» **What you should do**: Please return every line of the records below that contains the word "bufAddr".

(Collected data)
-- ==== Sys2Proof/Machine/Operands.lean ====
section
/-! DEFINITION. Operand assembly: the address byte (R122), the micro-op words (R100 to R106), buffer addresses (R62), and
the micro-operation each sequencer step sends (R185, R190). -/

namespace Sys2Proof.Machine

/-- `addr_byte(sla, dir)` (R122): the slave address in bits 7:1, the direction in bit 0. -/
def addrByte (sla : SlaveAddr) (dir : Bool) : Byte :=
  (sla.setWidth 8 <<< 1) ||| (BitVec.ofBool dir).setWidth 8

/-- The word of a micro-operation (R101 to R106). -/
def MicroOp.word : MicroOp → UopWord
  | .start => 0x100
  | .stop => 0x200
  | .waddr b => 0x300 ||| b.setWidth 12
  | .wbyte d => 0x400 ||| d.setWidth 12
  | .rbyteAck => 0x500
  | .rbyteNack => 0x600

/-- The row of the opcode table a micro-operation is. -/
def MicroOp.toInstr : MicroOp → Instr
  | .start => .start
  | .stop => .stop
  | .waddr b => .waddr b
  | .wbyte d => .wbyte d
  | .rbyteAck => .rbyteAck
  | .rbyteNack => .rbyteNack

/-- `trunc_ADDR_W(a)` (R24, R36, R62). -/
def truncAddr (c : Config) (a : Word) : Word := BitVec.ofNat 32 (a.toNat % 2 ^ c.addrW)

/-- The buffer address of byte i of a transaction (R62): `trunc_ADDR_W(base + i)`. -/
def bufAddr (c : Config) (base : Word) (i : Nat) : Nat := (base.toNat + i) % 2 ^ c.addrW

/-- The address byte i of the running command is at. -/
def SeqPos.addr (c : Config) (p : SeqPos) : Nat := bufAddr c p.base p.idx.toNat

/-- The direction of a command's WADDR (R96): read for RECEIVE, write otherwise. -/
def CmdKind.dir : CmdKind → Bool
  | .init => false
  | .transmit => false
  | .receive => true

/-- `(i < n - 1) ? 1 : 0` of R190, for n at least 1: ACK for every byte but the last. -/
def SeqPos.ack (p : SeqPos) : Bool := decide (p.idx.toNat + 1 < p.len.toNat)

/-- The micro-operation the sequencer's step sends, if it sends one (R185, R190). -/
def SeqPos.uop (p : SeqPos) : Option MicroOp :=
  match p.pc with
  | .configure => none
  | .start => some .start
  | .waddr => some (.waddr (addrByte p.sla p.kind.dir))
  | .load => none
  | .wbyte d => some (.wbyte d)
  | .rbyte => some (if p.ack then .rbyteAck else .rbyteNack)
  | .store _ => none
  | .stop _ => some .stop

/-- A byte address lies in the running command's transaction buffer `[base, base + n)`, which wraps (R62, R70). -/
def SeqPos.ownsByte (c : Config) (p : SeqPos) (a : Nat) : Bool :=
  match p.kind with
  | .init => false
  | .transmit => decide ((a + 2 ^ c.addrW - p.base.toNat % 2 ^ c.addrW) % 2 ^ c.addrW < p.len.toNat)
  | .receive => decide ((a + 2 ^ c.addrW - p.base.toNat % 2 ^ c.addrW) % 2 ^ c.addrW < p.len.toNat)

/-- A sequencer position at which the given micro-operation is the next to be sent (used by `State.withFetchWord`): a
TRANSMIT for START, STOP and WBYTE, the command of the direction bit for WADDR, a RECEIVE of two bytes at its first for
RBYTE_ACK and of one byte for RBYTE_NACK. -/
def positionFor (s : State) : MicroOp → SeqPos
  | .start => { kind := .transmit, sla := 0, keep := false, base := s.buf, len := s.len, idx := 0, pc := .start }
  | .stop => { kind := .transmit, sla := 0, keep := false, base := s.buf, len := 0, idx := 0, pc := .stop .success }
  | .waddr b =>
    { kind := if b.getLsbD 0 then .receive else .transmit, sla := b.extractLsb' 1 7, keep := false, base := s.buf,
      len := s.len, idx := 0, pc := .waddr }
  | .wbyte d => { kind := .transmit, sla := 0, keep := false, base := s.buf, len := 1, idx := 0, pc := .wbyte d }
  | .rbyteAck => { kind := .receive, sla := 0, keep := false, base := s.buf, len := 2, idx := 0, pc := .rbyte }
  | .rbyteNack => { kind := .receive, sla := 0, keep := false, base := s.buf, len := 1, idx := 0, pc := .rbyte }

/-- The micro-operation a row of the opcode table is; `none` for a command. -/
def microOfInstr : Instr → Option MicroOp
  | .init _ _ => none
  | .transmit _ _ => none
  | .receive _ => none
  | .start => some .start
  | .stop => some .stop
  | .waddr b => some (.waddr b)
  | .wbyte d => some (.wbyte d)
  | .rbyteAck => some .rbyteAck
  | .rbyteNack => some .rbyteNack

end Sys2Proof.Machine
end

» **Result**:
def bufAddr (c : Config) (base : Word) (i : Nat) : Nat := (base.toNat + i) % 2 ^ c.addrW
def SeqPos.addr (c : Config) (p : SeqPos) : Nat := bufAddr c p.base p.idx.toNat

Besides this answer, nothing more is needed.